Положила клатч на столик и пожалела, что тоже не взяла себе шампанского.
— Честно говоря, у меня нет никакого желания читать тебе лекции о радикальном феминизме. Ты не моя целевая аудитория.
— Объясни! — скомандовал он.
— Неа, не хочу, — нежно улыбнулась я. — То, что ты требуешь, называется эмоциональным и информационным обслуживанием. Мне это неинтересно, я пришла развлекаться.
Матвей сощурил глаза, переходя в свою боевую форму.
Похоже с этого момента от разговора отвертеться шансов уже не было.
— Какой-то у тебя неправильный феминизм, — недовольно заявил он. — Ты должна заниматься просвещением. Особенно мужчин.
— Это кто тебе такое сказал? — утомленно спросила я.
— Я сам.
— То есть, ты, мужчина, рассказываешь мне, женщине, как именно я должна защищать свои права?

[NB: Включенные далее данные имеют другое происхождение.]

/-- The stores hold their canonical form, and a running operation names a programmable field: `MemoryWf` and `ProgramWf`
store by store. -/
structure StoresSound (s : State) : Prop where
  shadow : TableWf 0 16384 s.engine.shadow
  glyphs : TableWf 0 4096 s.engine.glyphs
  lit : TableWf 0 16384 s.panel.lit
  stale : TableWf .coherent 512 s.tracker.stale
  cells : TableWf 0 9 s.station.cells
  committed : TableWf false 9 s.station.committed
  program : ProgramWf s

theorem storesSound_iff (s : State) : StoresSound s ↔ MemoryWf s ∧ ProgramWf s := by
  constructor
  · rintro ⟨shadow, glyphs, lit, stale, cells, committed, program⟩
    exact ⟨⟨shadow, glyphs, lit, stale, cells, committed⟩, program⟩
  · rintro ⟨⟨shadow, glyphs, lit, stale, cells, committed⟩, program⟩
    exact ⟨shadow, glyphs, lit, stale, cells, committed, program⟩

/-- The addressed stores and the station record are the same in both states. -/
structure SameStores (s t : State) : Prop where
  shadow : t.engine.shadow = s.engine.shadow
  glyphs : t.engine.glyphs = s.engine.glyphs
  lit : t.panel.lit = s.panel.lit
  stale : t.tracker.stale = s.tracker.stale
  station : t.station = s.station

/-- Changing no block in which a store lies leaves the stores alone. -/
theorem SameStores.of_blocks {s t : State} (engine : t.engine = s.engine) (panel : t.panel = s.panel)
    (tracker : t.tracker = s.tracker) (station : t.station = s.station) : SameStores s t :=
  ⟨by rw [engine], by rw [engine], by rw [panel], by rw [tracker], station⟩

theorem StoresSound.of_same {s t : State} (h : StoresSound s) (same : SameStores s t) : StoresSound t := by
  rw [storesSound_iff] at *
  unfold MemoryWf ProgramWf at *
  rw [same.shadow, same.glyphs, same.lit, same.stale, same.station]
  exact h

/-- A change of the engine alone keeps the form when it keeps that of the shadow image and the glyph memory. -/
theorem StoresSound.of_engine {s t : State} (h : StoresSound s) (shadow : TableWf 0 16384 t.engine.shadow)
    (glyphs : TableWf 0 4096 t.engine.glyphs) (panel : t.panel = s.panel) (tracker : t.tracker = s.tracker)
    (station : t.station = s.station) : StoresSound t := by
  have written : StoresSound (s.withEngine t.engine) := { h with shadow := shadow, glyphs := glyphs }
  exact written.of_same (.of_blocks rfl panel tracker station)

/-- A change of the tracker alone keeps the form when it keeps that of the stale-row table. -/
theorem StoresSound.of_tracker {s t : State} (h : StoresSound s) (stale : TableWf .coherent 512 t.tracker.stale)
    (engine : t.engine = s.engine) (panel : t.panel = s.panel) (station : t.station = s.station) : StoresSound t := by
  have written : StoresSound (s.withTracker t.tracker) := { h with stale := stale }
  exact written.of_same (.of_blocks engine panel rfl station)

theorem StoresSound.withStale {s : State} (h : StoresSound s) (stale : List (Nat × StaleKind)) (scanner : Scanner)
    (wf : TableWf .coherent 512 stale) : StoresSound (s.withTracker { stale := stale, scanner := scanner }) :=
  { h with stale := wf }

/-! ### The engine, the tracker and the sustain -/

theorem drawSpan_glyphs (h : Held) (s : State) : (drawSpan h s).engine.glyphs = s.engine.glyphs := by
  rcases drawSpan_cases h s with ⟨-, e⟩ | ⟨-, e, -⟩ <;> rw [e]

theorem renderSpan_storesSound (h : Held) (s : State) (hs : StoresSound s) : StoresSound (renderSpan h s) := by
  refine hs.of_engine (renderSpan_wf h s hs.shadow) ?_ (by simp) (by simp) (by simp)
  rw [renderSpan_engine]
  simpa only [drawSpan_glyphs] using hs.glyphs

theorem renderHeld_storesSound (s : State) (hs : StoresSound s) : StoresSound (renderHeld s) := by
  unfold renderHeld
  split
  · exact hs
  · exact renderSpan_storesSound _ s hs

theorem takeRow_storesSound (s : State) (hs : StoresSound s) : StoresSound (takeRow s) :=
  hs.of_tracker (takeRow_wf s hs.stale) (by simp) (by simp) (by simp)

theorem activateScanner_storesSound (s : State) (hs : StoresSound s) : StoresSound (activateScanner s) := by
  unfold activateScanner
  split
  · exact hs
  · exact takeRow_storesSound _ { hs with }

theorem restoreStep_storesSound (s : State) (hs : StoresSound s) : StoresSound (restoreStep s) := by
  unfold restoreStep
  split
  · exact hs
  · exact takeRow_storesSound _ { hs with }

theorem startWhenReady_storesSound (s : State) (hs : StoresSound s) : StoresSound (startWhenReady s) := by
  unfold startWhenReady
  split
  · exact { hs with lit := panelStarted_wf s.panel }
  · exact hs

theorem lostTracker_wf : TableWf .coherent 512 lostTracker.stale := by
  have blank : lostTracker.stale = allBlank := by simp only [lostTracker]
  rw [blank]
  exact allBlank_wf

theorem enterDark_storesSound (s : State) (hs : StoresSound s) : StoresSound (enterDark s) :=
  { hs with lit := tableWf_nil _ _, stale := lostTracker_wf }

theorem lose_storesSound (s : State) (hs : StoresSound s) : StoresSound (lose s) := by
  rcases lose_cases s with ⟨-, e⟩ | ⟨-, e⟩ <;> rw [e]
  · exact hs
  · exact renderHeld_storesSound _ { enterDark_storesSound s hs with }

/-! ### Units and grants -/

theorem glyphUnit_storesSound (ch : Channel) (slot : Byte) (s : State) (hs : StoresSound s) :
    StoresSound (glyphUnit ch slot s) := by
  have frame : (glyphUnit ch slot s).engine.shadow = s.engine.shadow ∧ (glyphUnit ch slot s).panel = s.panel ∧
      (glyphUnit ch slot s).tracker = s.tracker ∧ (glyphUnit ch slot s).station = s.station := by
    unfold glyphUnit
    split <;> simp
  obtain ⟨shadow, panel, tracker, station⟩ := frame
  exact hs.of_engine (shadow ▸ hs.shadow) (glyphUnit_wf ch slot s hs.glyphs) panel tracker station

theorem fullWipe_storesSound (s : State) (hs : StoresSound s) : StoresSound (fullWipe s) := by
  unfold fullWipe
  split
  · exact { hs with shadow := tableWf_nil _ _, stale := tableWf_nil _ _ }
  · exact { hs with shadow := tableWf_nil _ _ }

theorem withChan_storesSound (ch : Channel) (c : Chan) (s : State) (hs : StoresSound s) :
    StoresSound (s.withChan ch c) :=
  hs.of_same (by constructor <;> simp)

theorem completeOrder_storesSound (ch : Channel) (s : State) (hs : StoresSound s) : StoresSound (completeOrder ch s) :=
  withChan_storesSound ch _ s hs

— Я хочу тебе помочь, — в глаза Матвея было столько искренности, что просто грех было не поверить в его благие порывы. — Можно тренироваться на мне. Если ты будешь лучше понимать мужское мышление, тебе легче будет доносить свои идеи.
— Матвей… — я похлопала его по руке и огляделась в поисках официантки с шампанским. Трезвой я его уже не могла выносить. — Я просто не хочу доносить свои идеи до мужчин.
— Вот это и называется обратный сексизм! — с торжеством заявил он. — Такая же дискриминация! Стрелочка поворачивается!
— Да, конечно, только не нервничай, — я снова похлопала его по руке.
— Марта, ты не можешь просто отказаться мне что-то объяснять. Я же искренне интересуюсь!
— Конечно, дорогой, — я изобразила самую сладкую улыбку, на которую была способна. — Как скажешь. О!
Наконец в моем поле зрения появилась официантка с подносом, на котором кроме разноцветных коктейлей были еще и маленькие симпатичные пирожные с ягодами.
— Марта! — Матвей нагнал меня, устремившуюся за добычей и развернул к себе за плечо.
— Вау! — я засунула в рот крошечную корзиночку с ягодой малины и зажмурилась от удовольствия. — Обалденные пирожные, попробуй!
— Ты слышишь, что я говорю?
— Слышу.
— Если вы не сотрудничаете с мужчинами, значит, вы хотите не справедливости — а власти!
Я успела ухватить еще одно пирожное, на этот раз шоколадное, и развернулась к Матвею, держа корзиночку двумя пальцами.
Посмотрела ему в лицо, склонив голову набок и просто ответила:
— Да.
Пирожное оказалось таким же вкусным, как и первое.